Прошло не больше недели, когда Славянка с удивлением осознала, что для счастья ей больше не нужны Гавайи или Майами, и даже десять миллионов долларов радовали ее постольку поскольку. Если бы они сейчас вдруг исчезли, она и тогда не стала бы менее счастливой. Дело было в Сергее. Славянка поняла, что по уши влюблена в него, что ей гораздо приятнее жить с ним в крошечной тихой квартирке, чем без него где-нибудь в Гонолулу. Раньше такого с ней не случалось. К мужчинам она относилась всегда с чисто практической точки зрения.

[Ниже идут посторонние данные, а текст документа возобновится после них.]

/-- Atomic operations that read and write one value (spec/03 R79, spec/06 R160). -/
inductive AtomOp where
  | add | fadd | min | max | fmin | fmax | and | or | xor | exch | incw | minu | maxu
  deriving DecidableEq, Repr

/-- An access of a peer to the exported window: a read, a write, or an atomic or a compare and swap with its operands (spec/14 R348,
R349). -/
inductive PeerAccess where
  | read
  | write (data : List (BitVec 8))
  | atomic (op : AtomOp) (operand : List (BitVec 8))
  | cas (compare new : List (BitVec 8))
  deriving DecidableEq, Repr

/-- Fold operations (spec/03 R81, spec/05 R140). -/
inductive RedOp where
  | add | min | max | and | or
  deriving DecidableEq, Repr

/-- Fence kinds (spec/06 R166). -/
inductive FenceKind where
  | acq | rel | full
  deriving DecidableEq, Repr

/-- Scopes of a wide barrier (spec/08 R209). -/
inductive WbarScope where
  | team | clus | grid
  deriving DecidableEq, Repr

/-- What the background scrub finds in a granule (spec/13 R328). -/
inductive ScrubResult where
  | clean | corrected | uncorrectable
  deriving DecidableEq, Repr
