/-- The instruction that the decoder reads from an instruction whose bits are w, numbered as the opcode table numbers them. -/
def decodeTableWord (nbits w : Nat) : Option Instr :=
  if nbits = 0 then none
  else
    match decodeBytes (bytesOfWord (BitVec.ofNat 32 w)) with
    | .ok (i, _) => some i
    | .error _ => none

— Можно, я спрошу тебя об одной вещи? — начала она однажды ночью, прижавшись щекой к его плечу.
— Пожалуйста…
— Ты никогда не думал о том, чтобы завести дом, детей, жену? В общем, жениться.
— Жениться? — он ни капельки не удивился этому вопросу. — Конечно, думал, и не один раз. Если ты имеешь в виду нас с тобой, то можешь не волноваться — мы обязательно поженимся, как только вырвемся отсюда. Вернёмся ко мне домой, в Сибирь, отгрохаем свадьбу и мотанем в путешествие… куда ты там хотела? На Гавайи?
— А когда нам можно будет уехать отсюда?
— Как только это станет безопасным.
Это был очень условный срок, но Славянка стала терпеливо ждать.
Однако уезжать им пришлось не потому, что это стало безопасным, а как раз наоборот — оставаться было равносильно самоубийству.
Однажды Сергей с раннего утра куда-то ушел (он никогда не говорил, куда идет и когда вернется) и вернулся к вечеру. Славянка на кухне готовила нехитрый ужин, и это положение домохозяйки доставляло ей неожиданное удовольствие. В глубине души ей всегда хотелось вкусить такой вот незатейливой жизни, в которой нет погонь, интриг, перестрелок, а есть привычный, размеренный ход событий, когда, просыпаясь утром, ты знаешь, чем будет заполнен твой день, знаешь, что к десяти часам тебе предстоит идти в магазин за продуктами, в два часа начинать уборку квартиры, а ближе к вечеру — готовить ужин и дожидаться возвращения мужа, которому, может, и не понравится твоя стряпня. Такой быт осточертел миллионам женщин, но для Славянки это было в новинку, и она даже испытала какую-то гордость оттого, что теперь перестала быть девчонкой с улицы, бездомной авантюристкой, а стала почти такой же, как и те женщины, что живут по соседству с ней. Почти. Была одна червоточинка, которая не давала ей покоя, — она чувствовала, что это временно, что скоро все опять вернется в старую колею.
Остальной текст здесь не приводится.